START Input data

-- ==== Sys2Proof/Machine/HostPort.lean ====
section
/-! DEFINITION. The core's interfaces to the host, as whole transactions between steps (R34, R35, R104, R106, R110 to
R116): reset, load, run, the reads of status and fault, the debug read, and the output port. -/

namespace Sys2Proof.Machine

/-- The status as the host reads it (R25; UNVERIFIED: decision D8, assumption 14). -/
def Status.code : Status → Nat
  | .idle => 0
  | .loaded => 1
  | .running => 2
  | .halted => 3
  | .faulted => 4

/-- The fault code of each kind (R90; UNVERIFIED: decision D9, assumption 15). -/
def FaultKind.code : FaultKind → Nat
  | .unknownOpcode => 1
  | .invalidRegister => 2
  | .unsupportedALUOperation => 3
  | .divideByZero => 4

/-- The `code` item of the fault record (R26, R91). -/
def FaultRecord.code (r : FaultRecord) : Nat := r.kind.code

/-- The fault code of a state; code 0 means no fault (R90). -/
def State.faultCode (s : State) : Nat :=
  match s.fault with
  | none => 0
  | some r => r.code

/-- Why a load is refused (R115). -/
inductive LoadRefusal where
  | emptyProgram | programTooLarge | notIdle
  deriving DecidableEq, Repr

/-- Why a run is refused (R116). R116 refuses a run in the status Running too and gives that refusal no name;
`alreadyRunning` is this model's name for it (assumption 5, DESIGN CHOICE). -/
inductive RunRefusal where
  | notLoaded | notRunnable | alreadyRunning
  deriving DecidableEq, Repr

/-- The length reason of a refusal, if the length is bad: R114 asks for 1 to 256 bytes (R115). -/
def loadLengthRefusal? (n : Nat) : Option LoadRefusal :=
  if n = 0 then some .emptyProgram else if Config.memSize < n then some .programTooLarge else none

/-- The reason a load of `n` bytes is refused in a given status, if it is (R115). Where both the length and the status
are bad, R115 does not say which reason is returned: the free value of Config decides (assumption 6). -/
def loadRefusal? (st : Status) (n : Nat) : Option LoadRefusal :=
  if st = .idle then loadLengthRefusal? n
  else
    match loadLengthRefusal? n with
    | none => some .notIdle
    | some r => if Config.loadRefusalPrefersStatus n then some .notIdle else some r

/-- The load transaction (R113, R114): the program's bytes to addresses 0 upward, then the status Loaded. Refusals are
UNVERIFIED: decision D12, assumption 18. -/
def State.load (s : State) (b : List Byte) : Except LoadRefusal State :=
  match loadRefusal? s.status b.length with
  | some r => .error r
  | none => .ok { s.placeBytes 0 b with status := .loaded }

/-- The start of the run transaction (R116): Loaded becomes Running; any other status refuses. The steps that follow,
and what run() returns, stand in Run.lean. -/
def State.startRun (s : State) : Except RunRefusal State :=
  match s.status with
  | .loaded => .ok { s with status := .running }
  | .idle => .error .notLoaded
  | .running => .error .alreadyRunning
  | .halted => .error .notRunnable
  | .faulted => .error .notRunnable

/-- The reset transaction (R106): every item of the state to its reset value, whatever the state was. -/
def State.hostReset (_ : State) : State := .reset

/-- What the host reads through the debug accessors (R104). -/
structure DebugView where
  pc : Byte
  x : Vector Byte 8
  /-- `mem[pc]`, `mem[wrap8(pc+1)]`, `mem[wrap8(pc+2)]`. -/
  bytes : List Byte
  status : Nat
  fault : Option FaultRecord
  deriving DecidableEq, Repr

/-- The debug read (R104). -/
def State.debugView (s : State) : DebugView where
  pc := s.pc
  x := s.x
  bytes := [s.readMem s.pc, s.readMem (s.pc + 1), s.readMem (s.pc + 2)]
  status := s.status.code
  fault := s.fault

/-- A host transaction (R34). -/
inductive HostRequest where
  | reset
  | load (b : List Byte)
  | run
  | readStatus
  | readFault
  | debugRead
  | readOutput
  deriving DecidableEq, Repr

/-- What a transaction returns to the host. -/
inductive HostReply where
  | done
  | loadRefused (r : LoadRefusal)
  | runRefused (r : RunRefusal)
  | status (code : Nat)
  | fault (code : Nat) (record : Option FaultRecord)
  | debug (v : DebugView)
  | output (bytes : List Byte)
  deriving DecidableEq, Repr

/-- A transaction, between steps and no input of `step` (DESIGN CHOICE, assumption 4), atomic with respect to a step (R9,
R34, R45): the reply and the state after it. A refused load or run changes no state (R115, R116), and a read changes
none (R104). -/
def transact (q : HostRequest) (s : State) : HostReply × State :=
  match q with
  | .reset => (.done, s.hostReset)
  | .load b =>
    match s.load b with
    | .ok t => (.done, t)
    | .error r => (.loadRefused r, s)
  | .run =>
    match s.startRun with
    | .ok t => (.done, t)
    | .error r => (.runRefused r, s)
  | .readStatus => (.status s.status.code, s)
  | .readFault => (.fault s.faultCode s.fault, s)
  | .debugRead => (.debug s.debugView, s)
  | .readOutput => (.output s.out, s)

end Sys2Proof.Machine
end

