-- ==== Sys2Proof/Laws/PerInstr.lean ====
section
/-! SUPPORT. Statements about every instruction as syntax, one lemma per constructor. -/

/-- The encoding's length is one opcode byte and the operand bytes its opcode asks for (R55, R56). -/
def Sys2Proof.Laws.EncodeLength.Statement (i : Sys2Proof.Instr) : Prop :=
  (Sys2Proof.encode i).length = 1 + i.opcode.operandCount

namespace Sys2Proof.Laws.EncodeLength

theorem ldi (r1 imm : Byte) : Statement (.ldi r1 imm) := rfl
theorem prn (r1 : Byte) : Statement (.prn r1) := rfl
theorem hlt : Statement .hlt := rfl
theorem add (r1 r2 : Byte) : Statement (.add r1 r2) := rfl
theorem mul (r1 r2 : Byte) : Statement (.mul r1 r2) := rfl
theorem push (r1 : Byte) : Statement (.push r1) := rfl
theorem pop (r1 : Byte) : Statement (.pop r1) := rfl
theorem call (r1 : Byte) : Statement (.call r1) := rfl
theorem ret : Statement .ret := rfl

end Sys2Proof.Laws.EncodeLength

/-- Well-formed means what the decoder checks: every register operand of the instruction is 0 to 7 (R60, R69). -/
def Sys2Proof.Laws.RegisterCheck.Statement (i : Sys2Proof.Instr) : Prop :=
  i.wellFormed = true ↔
    ∀ k ∈ i.opcode.registerOperands (i.operands.getD 0 0) (i.operands.getD 1 0), k.toNat < 8

namespace Sys2Proof.Laws.RegisterCheck

theorem ldi (r1 imm : Byte) : Statement (.ldi r1 imm) := by
  simp [Statement, Instr.wellFormed, namesRegister_iff, Instr.opcode, Instr.operands, Opcode.registerOperands]
theorem prn (r1 : Byte) : Statement (.prn r1) := by
  simp [Statement, Instr.wellFormed, namesRegister_iff, Instr.opcode, Instr.operands, Opcode.registerOperands]
theorem hlt : Statement .hlt := by
  simp [Statement, Instr.wellFormed, Instr.opcode, Instr.operands, Opcode.registerOperands]
theorem add (r1 r2 : Byte) : Statement (.add r1 r2) := by
  simp [Statement, Instr.wellFormed, namesRegister_iff, Instr.opcode, Instr.operands, Opcode.registerOperands]
theorem mul (r1 r2 : Byte) : Statement (.mul r1 r2) := by
  simp [Statement, Instr.wellFormed, namesRegister_iff, Instr.opcode, Instr.operands, Opcode.registerOperands]
theorem push (r1 : Byte) : Statement (.push r1) := by
  simp [Statement, Instr.wellFormed, namesRegister_iff, Instr.opcode, Instr.operands, Opcode.registerOperands]
theorem pop (r1 : Byte) : Statement (.pop r1) := by
  simp [Statement, Instr.wellFormed, namesRegister_iff, Instr.opcode, Instr.operands, Opcode.registerOperands]
theorem call (r1 : Byte) : Statement (.call r1) := by
  simp [Statement, Instr.wellFormed, namesRegister_iff, Instr.opcode, Instr.operands, Opcode.registerOperands]
theorem ret : Statement .ret := by
  simp [Statement, Instr.wellFormed, Instr.opcode, Instr.operands, Opcode.registerOperands]

end Sys2Proof.Laws.RegisterCheck
end

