/-- Settles O43: a run() that returns was accepted, and what it returns is the outcome its `n` steps reached. -/
theorem hostRunReturnsTheOutcome : Obligations.HostRunReturnsTheOutcome := by
  refine ⟨fun n s t o h => ?returned, fun n s hs => ?refused⟩
  case returned =>
    unfold hostRun at h
    cases hr : s.startRun with
    | error r => rw [hr] at h; cases h
    | ok u =>
      obtain ⟨hs, rfl⟩ := startRun_ok hr
      rw [hr] at h
      cases ho : (runSteps n { s with status := .running }).outcome? with
      | none => simp only [ho] at h; cases h
      | some p =>
        simp only [ho] at h
        cases h
        exact ⟨hs, n, rfl, ho⟩
  case refused =>
    obtain ⟨r, hr⟩ := startRun_of_not_loaded hs
    exact ⟨r, by rw [hostRun, hr]⟩

end Sys2Proof.Proofs
end

section
namespace Sys2Proof.Proofs
open Sys2Proof.Machine State

/-- Settles O44: the reset transaction answers the reset state, whose items stand at their reset values. -/
theorem resetRestoresEveryItem : Obligations.ResetRestoresEveryItem := by
  intro s
  exact ⟨rfl, reg_reset, rfl, readMem_of_mem_eq_reset rfl, rfl, rfl, rfl⟩

/-- A load that has a reason to be refused returns it and changes no state (R115). -/
theorem transact_load_of_refusal {s : State} {b : List Byte} {r : LoadRefusal}
    (h : loadRefusal? s.status b.length = some r) : transact (.load b) s = (.loadRefused r, s) :=
  transact_load_of_error (by rw [load, h])

/-- From Idle, the reason is the length's (R115). -/
theorem loadRefusal?_idle (n : Nat) : loadRefusal? .idle n = loadLengthRefusal? n := if_pos rfl

/-- Outside Idle, the reason is the status's, or the length's where that is bad too (R115, assumption 6). -/
theorem loadRefusal?_of_not_idle {st : Status} (h : st ≠ .idle) (n : Nat) :
    loadRefusal? st n = some .notIdle ∨ (loadLengthRefusal? n ≠ none ∧ loadRefusal? st n = loadLengthRefusal? n) := by
  rw [loadRefusal?, if_neg h]
  cases hn : loadLengthRefusal? n with
  | none => exact .inl rfl
  | some r =>
    by_cases hp : Config.loadRefusalPrefersStatus n = true
    · exact .inl (if_pos hp)
    · exact .inr ⟨Option.some_ne_none r, if_neg hp⟩

/-- No bytes are too few (R115). -/
theorem loadLengthRefusal?_zero : loadLengthRefusal? 0 = some .emptyProgram := rfl

/-- More than 256 bytes are too many (R115). -/
theorem loadLengthRefusal?_of_large {n : Nat} (h : 256 < n) : loadLengthRefusal? n = some .programTooLarge := by
  rw [loadLengthRefusal?, if_neg (by omega), if_pos h]

/-- 1 to 256 bytes are a good length (R114). -/
theorem loadLengthRefusal?_of_good {n : Nat} (h1 : 1 ≤ n) (h2 : n ≤ 256) : loadLengthRefusal? n = none := by
  rw [loadLengthRefusal?, if_neg (by omega), if_neg (not_lt.2 h2)]

/-- Outside Idle, a load of a bad length is refused for its status or for its length (R115). -/
theorem transact_load_of_not_idle {s : State} {b : List Byte} {r : LoadRefusal} (hs : s.status ≠ .idle)
    (hr : loadLengthRefusal? b.length = some r) :
    transact (.load b) s = (.loadRefused .notIdle, s) ∨ transact (.load b) s = (.loadRefused r, s) :=
  (loadRefusal?_of_not_idle hs b.length).imp transact_load_of_refusal fun ⟨_, h⟩ => transact_load_of_refusal (h.trans hr)

/-- Settles O46: the length's reason and the status's, in `loadRefusal?`'s own cases. -/
theorem loadRefusals : Obligations.LoadRefusals := by
  intro s b
  refine ⟨fun hs hb => ?empty, fun hs hb => ?large, fun hs h1 h2 => ?notIdle, fun hs hb => ?notIdleEmpty,
    fun hs hb => ?notIdleLarge⟩
  case empty =>
    subst hb
    exact transact_load_of_refusal (by rw [hs]; exact loadLengthRefusal?_zero)
  case large => exact transact_load_of_refusal (by rw [hs, loadRefusal?_idle, loadLengthRefusal?_of_large hb])
  case notIdle =>
    have hgood := loadLengthRefusal?_of_good h1 h2
    exact transact_load_of_refusal ((loadRefusal?_of_not_idle hs b.length).resolve_right fun h => h.1 hgood)
  case notIdleEmpty =>
    subst hb
    exact transact_load_of_not_idle hs loadLengthRefusal?_zero
  case notIdleLarge => exact transact_load_of_not_idle hs (loadLengthRefusal?_of_large hb)

/-- Settles O47: `startRun` answers by the status alone. -/
theorem runTransaction : Obligations.RunTransaction := by
  intro s
  refine ⟨fun hs => ?loaded, fun hs => ?idle, fun hs => ?halted, fun hs => ?faulted, fun hs => ?running⟩
  case loaded => exact transact_run_of_ok (by simp only [startRun, hs])
  case idle => exact transact_run_of_error (by simp only [startRun, hs])
  case halted => exact transact_run_of_error (by simp only [startRun, hs])
  case faulted => exact transact_run_of_error (by simp only [startRun, hs])
  case running => exact ⟨_, transact_run_of_error (by simp only [startRun, hs]; rfl)⟩

/-- Settles O48: a read answers from the state and leaves it, by the definition of the transaction. -/
theorem hostReadsChangeNothing : Obligations.HostReadsChangeNothing := by
  intro s
  refine ⟨?debugRead, ?readStatus, ?readFault, ?readOutput⟩
  case debugRead => rfl
  case readStatus => rfl
  case readFault => rfl
  case readOutput => rfl

/-- Settles O49: the two tables are read off their definitions; without a record the code is 0. -/
theorem statusAndFaultCodes : Obligations.StatusAndFaultCodes := by
  refine ⟨rfl, rfl, rfl, rfl, rfl, rfl, rfl, rfl, rfl, fun s hnone => ?_⟩
  rw [faultCode, hnone]

end Sys2Proof.Proofs
end

section
namespace Sys2Proof.Proofs
open Sys2Proof.Machine State

/-- An address that a memory does not list reads as `MEM_INIT` (R40, R50). -/
theorem read_eq_memInit {m : Memory} {a : Nat} (h : ∀ c ∈ m, c.1 ≠ a) : m.read a = Config.memInit := by
  induction m with
  | nil => rfl
  | cons c m ih =>
    rw [Memory.read, if_neg (h c List.mem_cons_self).symm]
    exact ih fun d hd => h d (List.mem_cons_of_mem c hd)

/-- A listed cell of a memory with rising addresses is what its address reads as. -/
theorem read_of_mem {m : Memory} {c : Host.Cell} (hm : m.Pairwise fun c d => c.1 < d.1) (hc : c ∈ m) :
    m.read c.1 = c.2 := by
  induction m with
  | nil => cases hc
  | cons d m ih =>
    obtain ⟨hd, hm'⟩ := List.pairwise_cons.1 hm
    rcases List.mem_cons.1 hc with rfl | hc'
    · exact if_pos rfl
    · exact (if_neg (hd c hc').ne').trans (ih hm' hc')

/-- A canonical memory lists exactly the cells that read other than `MEM_INIT`. -/
theorem mem_iff_of_wf {m : Memory} (h : m.wf) (c : Host.Cell) :
    c ∈ m ↔ c.1 < Config.memSize ∧ m.read c.1 = c.2 ∧ c.2 ≠ Config.memInit := by
  obtain ⟨hm, hcells⟩ := h
  constructor
  · intro hc
    exact ⟨(hcells c hc).1, read_of_mem hm hc, (hcells c hc).2⟩
  · rintro ⟨-, hread, hne⟩
    have hlisted : ∃ d ∈ m, d.1 = c.1 := by
      by_contra hnone
      push Not at hnone
      exact hne (hread.symm.trans (read_eq_memInit hnone))
    obtain ⟨d, hd, hdc⟩ := hlisted
    have hcell : d = c := Prod.ext hdc (by rw [← read_of_mem hm hd, hdc, hread])
    exact hcell ▸ hd

/-- Settles O16: what a canonical memory lists is fixed by what its addresses read as, and two lists of rising addresses
with the same members are equal. -/
theorem canonicalMemoriesThatReadAlikeAreEqual : Obligations.CanonicalMemoriesThatReadAlikeAreEqual := by
  intro m n hm hn hread
  have hsame (c : Host.Cell) : c ∈ m ↔ c ∈ n := by
    rw [mem_iff_of_wf hm, mem_iff_of_wf hn]
    exact and_congr_right fun hc => by rw [hread c.1 hc]
  have hperm : m.Perm n :=
    (List.perm_ext_iff_of_nodup (hm.1.imp fun h he => h.ne (congrArg Prod.fst he))
      (hn.1.imp fun h he => h.ne (congrArg Prod.fst he))).2 hsame
  exact hperm.eq_of_pairwise (fun _ _ _ _ hcd hdc => absurd hcd hdc.not_gt) hm.1 hn.1

end Sys2Proof.Proofs
end

section
namespace Sys2Proof.Proofs
open Sys2Proof.Machine State

/-- A table word that the decoder reads as an instruction is one it answers for the word's three bytes. -/
theorem decode_of_decodeTableWord {nbits w : Nat} {i : Instr} (h : decodeTableWord nbits w = some i) :
    decode (tableByte nbits w 0) (tableByte nbits w 1) (tableByte nbits w 2) = .ok i := by
  unfold decodeTableWord at h
  cases hd : decode (tableByte nbits w 0) (tableByte nbits w 1) (tableByte nbits w 2) with
  | error e => rw [hd] at h; cases h
  | ok j =>
    rw [hd] at h
    cases h
    rfl

/-- The state with a word placed at `pc` fetches and decodes the word's three bytes: they stand at the offsets 0, 1 and 2
from `pc` (R43). -/
theorem fetchDecode_withFetchWord (s : State) (nbits w : Nat) :
    (s.withFetchWord nbits w).fetchDecode =
      decode (tableByte nbits w 0) (tableByte nbits w 1) (tableByte nbits w 2) := by
  have hpc : (s.withFetchWord nbits w).pc = s.pc := placeBytes_pc s _ _
  have hread (k : Byte) : (s.withFetchWord nbits w).readMem (s.pc + k) =
      [tableByte nbits w 0, tableByte nbits w 1, tableByte nbits w 2][k.toNat]?.getD (s.readMem (s.pc + k)) := by
    refine (readMem_placeBytes s s.pc (s.pc + k) (by simp)).trans ?_
    rw [add_sub_cancel_left]
  have hop : (s.withFetchWord nbits w).readMem s.pc = tableByte nbits w 0 := by
    simpa using hread 0
  rw [fetchDecode, hpc, hop, hread 1, hread 2]
  rfl

/-- Settles O50: the placed state is Running and fetches the word's bytes; placing bytes changes memory alone. -/
theorem withFetchWordRunsTheWord : Obligations.WithFetchWordRunsTheWord := by
  intro s nbits w i h
  refine ⟨?step, ?regs, ?pc, ?out⟩
  case step =>
    exact step_of_fetchDecode_ok rfl ((fetchDecode_withFetchWord s nbits w).trans (decode_of_decodeTableWord h))
  case regs => exact placeBytes_x s _ _
  case pc => exact placeBytes_pc s _ _
  case out => exact placeBytes_out s _ _

end Sys2Proof.Proofs
end

section
namespace Sys2Proof.Proofs
open Sys2Proof.Machine State

/-- The binary digit of a bit, as a program line writes it (R72). -/
def bitDigit (bit : Bool) : Char := if bit then '1' else '0'

/-- One digit read: twice the value so far, plus the digit. -/
def readDigit (n : Nat) (c : Char) : Nat := 2 * n + (if c = '1' then 1 else 0)
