/-- R43, R56, R57, R58, R60 to R65, R67 (with R59, R78, R81): a READ, WRITE or VERIFY that nothing holds back comes to the split stage of its ONLINE volume. Its range is cut at every end of a live extent and of a maximum transfer; each piece is served by the lead, by the other copy of a READ or VERIFY where only that is CURRENT and usable, and by the lead and the other copy for a WRITE whose other copy is CURRENT. More than 16 pieces complete it FRAGMENTED; it joins the tail of the Split-Wait List when that holds a parent or the free entries do not suffice; otherwise it is split, and each entry, in piece order with the lead first, joins its class queue on a RESETTING port, or is issued at once on an UP port with nothing queued and room. First on one run: a READ or VERIFY inside one live extent and no longer than a maximum transfer is split into one piece on the lead and issued under the lowest FREE tag. -/
def Obligations.RangeIsCutAndSplit : Prop :=
  (∀ (s : State) (f : CmdFrame) (i : Initiator) (v : Volume) (op : Op) (c : Sys2Proof.Class) (n : Nat) (x : Extent) (y : Copy) (d : Port) (t : DTag),
    OrderLaw s → LiveMapLaw s → (∀ e ∈ s.subs, e.id < s.nextSub) → op = .read ∨ op = .verify →
    Taken s f i v op c → firstFailure s i v op f = none → v ≠ 0 → (s.vol v).state = .online →
    (∀ e ∈ s.ranges[v], f.start.toNat < e.start + e.count → e.start < f.start.toNat + f.count.toNat → e.op ≠ .write) →
    s.splitWait = [] → s.subs.length < 256 →
    (s.vol v).live[n]? = some x → x.first.toNat ≤ f.start.toNat → f.start.toNat + f.count.toNat ≤ x.first.toNat + x.length.toNat →
    x.copy? x.lead = some y → y.port.toNat = d.val → (s.port d).state = .up → f.count.toNat ≤ (s.port d).maxTransfer →
    (∀ k : Sys2Proof.Class, (s.port d).queues[k] = []) → (s.port d).occupancy < (s.port d).window →
    (s.port d).tags[t] = .free → (∀ u : DTag, u < t → (s.port d).tags[u] ≠ .free) →
    exec (.cmd f) s = .next { withParent
      { newParent s f i v op c .active with
        generation := some (s.vol v).generation
        pieces := [⟨0, f.count.toNat, n, [⟨x.lead, some s.nextSub, none⟩], false, .pending⟩] } s with
      volumes := put s.volumes v { s.vol v with liveParents := (s.vol v).liveParents + 1, splitParents := (s.vol v).splitParents + 1 }
      ranges := put s.ranges v (s.ranges[v] ++ [⟨s.nextParent, op, f.start.toNat, f.count.toNat⟩])
      nextSub := s.nextSub + 1
      subs := s.subs ++ [⟨s.nextSub, s.nextParent, some 0, some x.lead, d, if op = .read then .read else .verify, c,
        f.start.toNat - x.first.toNat + y.first.toNat, f.count.toNat, some ⟨t, s.now + (s.port d).responseLimit⟩⟩]
      ports := put s.ports d { s.port d with tags := put (s.port d).tags t (.issued s.nextSub), passCount := 0 }
      sent := s.sent ++ [.down d (.sub ⟨t, if op = .read then .read else .verify,
        f.start.toNat - x.first.toNat + y.first.toNat, f.count.toNat, []⟩)] })
    ∧ ∀ (s t : State) (f : CmdFrame) (i : Initiator) (v : Volume) (op : Op) (c : Sys2Proof.Class),
      OrderLaw s → LiveMapLaw s → (∀ e ∈ s.subs, e.id < s.nextSub) →
      Taken s f i v op c → firstFailure s i v op f = none → v ≠ 0 → op ≠ .drain → (s.vol v).state = .online →
      (∀ e ∈ s.ranges[v], f.start.toNat < e.start + e.count → e.start < f.start.toNat + f.count.toNat → op ≠ .write ∧ e.op ≠ .write) →
      Arrives (newParent s f i v op c .orderWait) { withLiveParent v (withParent (newParent s f i v op c .orderWait) s) with
        ranges := put s.ranges v (s.ranges[v] ++ [⟨s.nextParent, op, f.start.toNat, f.count.toNat⟩]) } t →
      exec (.cmd f) s = .next t
end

END Input data

Your answer must be the lines above from the one containing "case step =>" to the one containing "def readDigit (n", both included, restated word for word.

### Exercise solution
  case step =>
    exact step_of_fetchDecode_ok rfl ((fetchDecode_withFetchWord s nbits w).trans (decode_of_decodeTableWord h))
  case regs => exact placeBytes_x s _ _
  case pc => exact placeBytes_pc s _ _
  case out => exact placeBytes_out s _ _

end Sys2Proof.Proofs
end

section
namespace Sys2Proof.Proofs
open Sys2Proof.Machine State

/-- The binary digit of a bit, as a program line writes it (R72). -/
def bitDigit (bit : Bool) : Char := if bit then '1' else '0'

/-- One digit read: twice the value so far, plus the digit. -/
def readDigit (n : Nat) (c : Char) : Nat := 2 * n + (if c = '1' then 1 else 0)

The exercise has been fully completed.